> Task
Start at the line below containing "d.slices := rfl" and stop at the line containing "d.chans := rfl". Repeat every line of that stretch exactly, and nothing outside it.

[Supplied data Boundary: Start]

@[simp] theorem Dev.onPages_plat (d : Dev) (f : Pages → Pages) : (d.onPages f).plat = d.plat := rfl
@[simp] theorem Dev.onPages_power (d : Dev) (f : Pages → Pages) : (d.onPages f).power = d.power := rfl
@[simp] theorem Dev.onPages_faults (d : Dev) (f : Pages → Pages) : (d.onPages f).faults = d.faults := rfl
@[simp] theorem Dev.onPages_cnt (d : Dev) (f : Pages → Pages) : (d.onPages f).cnt = d.cnt := rfl
@[simp] theorem Dev.onPages_qos (d : Dev) (f : Pages → Pages) : (d.onPages f).qos = d.qos := rfl
@[simp] theorem Dev.onPages_ports (d : Dev) (f : Pages → Pages) : (d.onPages f).ports = d.ports := rfl
@[simp] theorem Dev.onPages_links (d : Dev) (f : Pages → Pages) : (d.onPages f).links = d.links := rfl
@[simp] theorem Dev.onPages_lds (d : Dev) (f : Pages → Pages) : (d.onPages f).lds = d.lds := rfl
@[simp] theorem Dev.onPages_grottos (d : Dev) (f : Pages → Pages) : (d.onPages f).grottos = d.grottos := rfl
@[simp] theorem Dev.onPages_pages (d : Dev) (f : Pages → Pages) : (d.onPages f).pages = f d.pages := rfl
@[simp] theorem Dev.onPages_mem (d : Dev) (f : Pages → Pages) : (d.onPages f).mem = d.mem := rfl
@[simp] theorem Dev.onPages_slices (d : Dev) (f : Pages → Pages) : (d.onPages f).slices = d.slices := rfl
@[simp] theorem Dev.onPages_chans (d : Dev) (f : Pages → Pages) : (d.onPages f).chans = d.chans := rfl
@[simp] theorem Dev.onPages_flow (d : Dev) (f : Pages → Pages) : (d.onPages f).flow = d.flow := rfl
@[simp] theorem Dev.onPages_queues (d : Dev) (f : Pages → Pages) : (d.onPages f).queues = d.queues := rfl
@[simp] theorem Dev.onPages_ev (d : Dev) (f : Pages → Pages) : (d.onPages f).ev = d.ev := rfl
@[simp] theorem Dev.onPages_keys (d : Dev) (f : Pages → Pages) : (d.onPages f).keys = d.keys := rfl
@[simp] theorem Dev.onPages_key0 (d : Dev) (f : Pages → Pages) : (d.onPages f).key0 = d.key0 := rfl
@[simp] theorem Dev.onPages_holdKey (d : Dev) (f : Pages → Pages) : (d.onPages f).holdKey = d.holdKey := rfl
@[simp] theorem Dev.onPages_devTag (d : Dev) (f : Pages → Pages) : (d.onPages f).devTag = d.devTag := rfl
@[simp] theorem Dev.onPages_tagDone (d : Dev) (f : Pages → Pages) : (d.onPages f).tagDone = d.tagDone := rfl
@[simp] theorem Dev.onPages_fwUp (d : Dev) (f : Pages → Pages) : (d.onPages f).fwUp = d.fwUp := rfl
@[simp] theorem Dev.onPages_wrapped (d : Dev) (f : Pages → Pages) : (d.onPages f).wrapped = d.wrapped := rfl
@[simp] theorem Dev.onPages_fwDown (d : Dev) (f : Pages → Pages) : (d.onPages f).fwDown = d.fwDown := rfl
@[simp] theorem Dev.onPages_due (d : Dev) (f : Pages → Pages) : (d.onPages f).due = d.due := rfl
@[simp] theorem Dev.onPages_late (d : Dev) (f : Pages → Pages) : (d.onPages f).late = d.late := rfl
@[simp] theorem Dev.onPages_unsent (d : Dev) (f : Pages → Pages) : (d.onPages f).unsent = d.unsent := rfl
@[simp] theorem Dev.onPages_regPtr (d : Dev) (f : Pages → Pages) : (d.onPages f).regPtr = d.regPtr := rfl
@[simp] theorem Dev.onPages_freeCtr (d : Dev) (f : Pages → Pages) : (d.onPages f).freeCtr = d.freeCtr := rfl
@[simp] theorem Dev.onPages_out (d : Dev) (f : Pages → Pages) : (d.onPages f).out = d.out := rfl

[Supplied data Boundary: End]

> Result of the exercise
@[simp] theorem Dev.onPages_slices (d : Dev) (f : Pages → Pages) : (d.onPages f).slices = d.slices := rfl
@[simp] theorem Dev.onPages_chans (d : Dev) (f : Pages → Pages) : (d.onPages f).chans = d.chans := rfl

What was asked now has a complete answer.